AG There must have been a danger that it would turn out to be. But the effect achieved has justified his decision to do it. When it was first shown, the Times called it “a dangerous sight for half-believers in magic,” and wrote that it appeared to have been built by the “cleverest human brains in the body of ants.” I agree, and those are not trivial effects.
GB Does it represent a way of life or a ‘great age’ that appeals to you?
AG Yes, English style of the period does appeal to me greatly, and I would happily live in such a house—after clearing out some of the stuff, and getting a better sound-system than the wind-up gramophone. But not in the servants’ quarters, of course, and one has to remember that a house like this can work only as part of an abhorrent social system. This doesn’t make the Dolls’ House as pernicious a creation as Downton Abbey, because it is not engineered to make you believe a lie about the relation between masters and servants. Downton misrepresents the period in order to make you feel it wasn’t so bad, but it was.
GB This was made at the same time as the art world was reacting against traditional forms of beauty, in the wake of the horrors of WWI. New art movements had been springing up all over the world from Vorticists, Constructivist, Futurists, etc. Do you think that in some ways this represents everything that they were reacting against?
AG I think there was indeed a sense at the time that it was a monument to a passing age, though this had more to do with the society it miniaturised rather than that society’s taste in art. And, yes, new movements in the arts and decoration were indeed in part reacting to just this sort of style.
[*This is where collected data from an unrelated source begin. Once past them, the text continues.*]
-- ==== Sys2Proof/Machine/Mirror.lean ====
section
/-! DEFINITION. Mirrored pairs: the Reflect link, epochs, partner loss, promotion, switchover, rebuild (16 R521 to R543). -/

namespace Sys2Proof.Machine

/-! Settings and registers (R522, R523, R542, R543). -/

/-- A partition's entry of the MIRROR record in force (R523). -/
def State.mirEntry (s : State) (p : Nat) : MirrorEntry := ((mirrorIn s.records).bind (fun m => m.entries[p]?)).getD ⟨0, false, false, 100⟩
/-- T in ns (R523, R535). -/
def State.mirT (s : State) : Nat := match mirrorIn s.records with | none => 1000000 | some m => (if m.timeoutUs = 0 then 1000 else m.timeoutUs) * 1000
/-- EPOCH_US in ns (R523). -/
def State.epochNs (s : State) (p : Nat) : Nat := (if (s.mirEntry p).epochUs = 0 then 100 else (s.mirEntry p).epochUs) * 1000
/-- Asynchronous mode. -/
def State.mirAsync (s : State) (p : Nat) : Bool := s.rdB .mirPState 8 p
/-- A mirror link is in service (R543). -/
def State.reflectUp (s : State) (m : Nat) : Bool := s.rdF .mirStatus (2 * m) 2 == 3
/-- Some mirror link is in service. -/
def State.anyReflect (s : State) : Bool := s.reflectUp 0 || s.reflectUp 1
/-- Enter a state (R543). -/
def State.setMirState (s : State) (p v : Nat) : State := s.wrF .mirPState 4 4 v p
/-- The secondary holds a complete copy. -/
def State.hasCopy (s : State) (p : Nat) : Bool := s.rdB .mirPState 9 p
/-- Role and generation, in force and in the health record (R522). -/
def State.setPair (s : State) (p role gen : Nat) : State :=
  let s := (s.wrF .mirPState 0 2 role p).wr .mirPGeneration (BitVec.ofNat 64 gen) p
  { s with mir := { s.mir with pairs := Store.set none p (some { role := role, generation := gen % 2 ^ 64, partner := s.rd .mirPartnerId }) s.mir.pairs } }
/-- Pair generation. -/
def State.mirGen (s : State) (p : Nat) : Nat := (s.rd .mirPGeneration p).toNat
/-- The epoch registers, each the lower of the two sub-streams (R542). -/
def State.epochRegs (s : State) (p : Nat) : State :=
  let m := s.mirPart p
  let low (l : List Nat) : Word := BitVec.ofNat 64 (min (l.getD 0 0) (l.getD 1 0))
  ((s.wr .mirPEpochSent (low m.sent) p).wr .mirPEpochAcked (low m.acked) p).wr .mirPEpochApplied (low m.applied) p
/-- A command of MIR_P_CTRL is refused: its bit clears, and its status is in the event record (R543). -/
def State.mirRefuse (s : State) (p b st : Nat) : State := (s.wrB .mirPCtrl b false p).raise { reg := .mirPCtrl, bit := b, status := st, part := some p }
/-- The partition enters CONFLICT (R525, R526, R529). -/
def State.mirConflict (s : State) (p : Nat) : State := ((s.setMirState p 9).setB .mirPEvent 2 p).raise { reg := .mirPEvent, bit := 2, part := some p }
/-- The partition serves again after a fence, unless quarantine keeps it out. -/
def State.serveAgain (s : State) (p : Nat) : State := if s.memActive p || s.quarantined p || (s.part p).cfg.isNone then s else s.setMemActive p true

/-! Acknowledgements (R489, R534). -/

/-- What an acknowledgement of hub h's epoch releases; the hub's load goes with a completion (R133). A descriptor goes on when nothing of it is awaited any more. -/
def State.releaseAwait (s : State) (h : Nat) (a : Await) : State :=
  match a with
  | .hostWrite l d t rp => s.hostCmp l d t 1 (s.devLoad rp h)
  | .store _ _ _ _ _ => s
  | .sync (.core c) st v => if (s.core c).inSync then s.syncDone (.core c) st v else s
  | .sync (.desc q n) st v => s.syncDone (.desc q n) st v
  | .desc q n =>
    if s.mir.parts.any (fun e => e.2.awaiting.any (fun x => x.2.2 == Await.desc q n)) then s else
    match s.queueOwner q, s.desc q n with
    | some p, some d => if d.stage = 3 then s.setDesc q { d with stage := 0 } else if d.stage = 2 then s.descGone p q d else if d.stage = 1 then s.descFinish p q d else s
    | _, _ => s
I rather think that many people—and not just in Britain, where the cult of the pre-WW1 house has always been strong—hanker nostalgically for it.
The house was built as a gift for Mary of Teck, who was not exactly avant garde in her taste, so it’s not surprising that its contents are uniformly conservative. It would be intriguing to know if any of the minority of artists who refused to contribute did so because they were unsympathetic to its aesthetic. George Bernard Shaw and John Masefield refused to provide books, and Elgar (unlike Delius, Holst, Bliss and many others) wouldn’t contribute musical scores for the library; but I don’t know why.
GB Lucinda Lambton (in her book on the dolls’ house), describes it as “a flagship of endeavour to ease the nation’s woes.” Do you think that we should build more of these dolls’ houses in that case?
AG National rebirth through a comprehensive programme of dolls’-house construction is not a plan with much political promise. It would, though, be fascinating and worthwhile to make a new one in ten years’ time for the centenary of the Dolls’ House. And it would have even more documentary value if the project included several simpler and more ordinary houses—as it should have done back in 1924.
GB What makes something worthy of the word Beauty to you?
AG There are so many ways of being beautiful, some of which involve no action by any creature—not even combing your hair—that I rather despair of assembling any exhaustive set of qualifying attributes. I suppose one important necessary condition for beauty in an object is that it should delight some conscious being, or be capable of doing so. It does not even have to be the senses that it delights, since it seems fitting sometimes to call a person a beautiful one regardless of his or her appearance.
For me, natural beauty comes in through the eyes, but artistic beauty mainly comes in through the ears. Music means much more to me than painting, sculpture or architecture, and I would rather go blind and be unable to visualise than be unable to hear or imagine sound. Maybe this is a defect of education: perhaps some people never learn to see a picture properly, just as many people never learn to appreciate classical music. Either way, I regard my aesthetic appreciation of sights as compromised or incomplete. Perhaps some people will see my choice of a dolls’ house as a sign of that.